That requires masm to compile the project.

What I actually want is to see the disassembled code from my project (as Intel Syntax assembly code) to look at how the win32 and win64 code is optimized and then to fine tune the pascal source.

1. The objdump ("objdump.exe" and "x86_64-win64-objdump.exe") utility from the binutils programs works and displays the code with the -Mintel option as Intel syntax from the "*.o" files, however when I try to see the line numbers (objdump.exe -l ...) and source code lines (objdump.exe -S ...) it does not put them in the right places within the disassembled code.

As an example, I used:
objdump.exe -d -Mintel -w -l -S -EL something.o > something.disassembled

2. The fpc "-al" flag generates a nice "*.s" assembler file during compilation, where everything is in place, except it is not Intel syntax assembly but AT&T.

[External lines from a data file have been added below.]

/-- Lanes in service: offsets, taps, A1, eye scans and PRBS. The offset check shows each lane's peak, clears CDR_LOCK above
300 ppm and blocks A1 above 250 ppm, and takes taps and thresholds where adaptation may have moved them (free values,
assumption 161). (R141, R149, R152, R153, R154, R155, R156, R359) -/
def Obligations.LaneEvents : Prop :=
  ∀ (p : Port) (s : State),
    let q := p.val
    (∀ ofs : List (BitVec 16), ofs.length = 17 → s.canonical →
      ∃ t : State, exec (.laneOffsetCheck p ofs) s = .next t ∧ t = { s with regs := t.regs, links := t.links, free := t.free } ∧
        s.keepsRegs t (R.SDS_STAT q :: (List.range 17).flatMap (fun j => [R.LANE_STAT q j, R.LANE_TAP q j 0, R.LANE_TAP q j 1, R.LANE_TAP q j 2,
          R.LANE_THR q j])) ∧
        (∀ j (h : j < ofs.length), t.f (F.LANE_STAT_FREQ_OFS q j) = ofs[j].toNat ∧
          t.f (F.LANE_STAT_CDR_LOCK q j) = if 3000 < ofs[j].toInt.natAbs then 0 else s.f (F.LANE_STAT_CDR_LOCK q j)) ∧
        t.f (F.SDS_STAT_A1_BLOCKED q) = if ofs.any (fun x => decide (2500 < x.toInt.natAbs)) then 1 else 0) ∧
    (∀ j, exec (.tapSaturated p j) s = .next ((s.setF (F.LANE_STAT_TAP_SAT q j.val) 1).note 0x2 .tapSat 1 (tgtLane q j.val))) ∧
    (s.linkUp q = true → s.b (F.SDS_CTL_A1_EN q) = true → s.b (F.SDS_STAT_A1_BLOCKED q) = false → (s.link q).idle = true → s.ackDue q = false →
      (∀ r ∈ (s.bl (q / 3)).runs, r.slot ≠ q % 3) →
      exec (.a1Entry p) s = .next (((s.updLink q (fun l => { l with txQuiet := true })).setF (F.SDS_STAT_STAGE q) 6).sendBlocks q 6 (s.mapLanes q))) ∧
    (let sent := if (s.link q).txQuiet then s.emit (.keepPhase q) else s;
      exec (.keepPhaseBurst p) s = .next (if s.b (F.SDS_STAT_RX_QUIET q) then sent.updLink q (fun l => { l with phaseAt := some s.bell }) else sent)) ∧
    ((s.link q).txQuiet = true → (s.link q).idle = false ∨ s.ackDue q = true ∨ s.laneRunOn q = true →
      exec (.a1Exit p) s = .next (((s.updLink q (fun l => { l with txQuiet := false })).setF (F.SDS_STAT_STAGE q) 5).emit (.wake q (s.link q).mapRate))) ∧
    ((s.link q).txQuiet = false ∨ ((s.link q).idle = true ∧ s.ackDue q = false ∧ s.laneRunOn q = false) → exec (.a1Exit p) s = .next s) ∧
    (∀ mism sc, (s.link q).scan = some sc → s.laneRunOn q = false →
      (sc.points.length ≤ 1 → exec (.eyeScanPointDone p mism) s = .next (((s.updLink q (fun l => { l with scan := none })).setFs
        [(F.ESCAN_STAT_LANE q, 0), (F.ESCAN_STAT_USER q, 0)]).finish sc.run stOk 0 ((sc.counts ++ [mism.toNat]).flatMap (leBytes 8)))) ∧
      (1 < sc.points.length → exec (.eyeScanPointDone p mism) s = .next (s.updLink q (fun l => { l with
        scan := some { sc with points := sc.points.drop 1, counts := sc.counts ++ [mism.toNat] } })))) ∧
    (∀ mism, s.laneRunOn q = true → exec (.eyeScanPointDone p mism) s = .next s) ∧
    (∀ j opening, s.laneRunOn q = false → (s.link q).scan = none → s.linkUp q = true → s.b (F.LANE_STAT_IN_MAP q j.val) = true →
      s.canonical → ∃ t : State, exec (.marginSweepStep p j opening) s = .next t ∧ t.f (F.ESCAN_STAT_LANE q) = j.val ∧ t.f (F.ESCAN_STAT_USER q) = 1 ∧
        s.keepsRegs t [R.ESCAN_STAT q] ∧ t = { s with regs := t.regs, links := t.links } ∧
        ∃ since, Map.find j.val (t.link q).eyes = some (opening.toNat, since)) ∧
    (∀ o pk, s.accepts portEyeScanDef pk o →
      let b := s.begun pk
      let n := pk.unit
      let u := ((b.updLink n (fun l => { l with scan := some (⟨b.proctor.nextId, pk.sub, pk.w 0,
        scanPoints (pk.int 1) (pk.int 2) (pk.int 3) (pk.int 4), [], pk.w 5⟩ : EyeScan) })).wakeTx n).setFs
          (if b.laneRunOn n then [] else [(F.ESCAN_STAT_LANE n, pk.sub), (F.ESCAN_STAT_USER n, 2)])
      exec (.portEyeScan pk) s = .next (u.startsRunning b portEyeScanDef pk o)) ∧
    (∀ o pk, s.accepts portPrbsDef pk o → exec (.portPrbs pk) s = .next ((s.begun pk).startsRunning (s.begun pk) portPrbsDef pk o))

/-- What a received codeword, or a sublink's flit, does. (R163, R164, R166, R168, R169, R170, R171, R177, R179, R450) -/
def Obligations.FlitsReceived : Prop :=
  ∀ (v : Via) (bytes : List Byte) (s : State),
    let q := v.code
    (s.linkRuns q = false → ∀ n, exec (.codewordReceive v bytes n) s = .next s) ∧
    (s.linkRuns q = true → s.b (F.SDS_STAT_RX_QUIET q) = false →
      let s2 := s.updLink q (fun l => { l with rxPhase := phaseAfter (s.dirMap q true).1 l.rxPhase 272 })
      let crcOk := fun (c : List Byte) => crc64 (c.take 248) == leAt c 248 8
      let dec := if q < 240 then rsDecode crcOk (fitBytes 272 bytes)
        else if crcOk (fitBytes 256 bytes) then some (fitBytes 256 bytes, []) else none
      (dec = none → exec (.codewordReceive v bytes false) s = .next ((s2.bump (F.LINK_CNT_DROP q)).lostFlit q)) ∧
      (∀ b, dec = some (b, []) →
        let h := leAt b 0 16
        let s3 := (s2.setFs [(F.LINK_FC_TX_XOFF0 q, h / 2 ^ 80 % 2), (F.LINK_FC_TX_XOFF1 q, h / 2 ^ 81 % 2)]).updLink q (fun l =>
          if h / 2 ^ 82 % 32 ≤ 16 then { l with tel := Map.put (h / 2 ^ 82 % 32) (h / 2 ^ 88 % 65536) l.tel } else l)
        let rx := s3.f (F.LINK_SEQ_RX_SEQ q)
        let d := (h / 2 ^ 8 % 2 ^ 24 + seqMod - rx) % seqMod
        h / 2 ^ 6 % 2 = 0 → h / 2 ^ 7 % 2 = 0 →
        (h % 16 = 0 ∨ h % 16 = 1 → h / 2 ^ 4 % 4 = 0 → exec (.codewordReceive v bytes false) s = .next s3) ∧
        (h % 16 = 2 → h / 2 ^ 4 % 4 ≤ 1 →
          let f : Flit := { type := .data, vc := h / 2 ^ 4 % 4, payload := (b.drop 16).take 232, last := h / 2 ^ 120 % 2 == 1, reply := h / 2 ^ 121 % 2 == 1 }
          (d = 0 → (s3.link q).occ f.vc < s3.f (if f.vc = 0 then F.LINK_FC_VC0_PART q else F.LINK_FC_VC1_PART q) → (s3.link q).dozeSent = false →
            exec (.codewordReceive v bytes false) s = .next (((((s3.updLink q (fun l => { l with rxq := l.rxq ++ [f] })).syncXoff q).setF
              (F.LINK_SEQ_RX_SEQ q) ((rx + 1) % seqMod)).updLink q (fun l => { l with nakOut := none, ackValid := true, dozeSent := false, dozeAcked := false })))) ∧
          (0 < d → d < 2 ^ 22 → exec (.codewordReceive v bytes false) s = .next (s3.lostFlit q)) ∧
          (seqMod - 2 ^ 22 ≤ d → (s3.link q).dupAt = some s3.bell → 0 < (s3.link q).ackIdle →
            exec (.codewordReceive v bytes false) s = .next (s3.bump (F.LINK_CNT_DUP q)))))) ∧
    (∀ n, (s.link q).unacked.length < (n + seqMod - s.f (F.LINK_SEQ_ACK_SEQ q)) % seqMod → s.takeNak q n = s.setF (F.LINK_ERR_NAK_STALE q) 1)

Anyone had experience with something like this (display the disassembled code of a project unit/object_file in Intel syntax, with source code lines)?

Thanks for any help

On 8/20/2012 22:37, Sergei Gorelkin wrote:
21.08.2012 5:38, ABorka пишет:
Is there a way to see the generated ".s" assembly files as Intel
syntax instead of the AT&T one?
The -Rintel flag does not seem to work, or I am doing something wrong.

Tried command line and fpc.cfg both, on win32 and win64, latest SVN .

-R switch controls parsing assembler blocks in the code.
The output format is set with -A  (e.g. -Amasm will produce Intel syntax).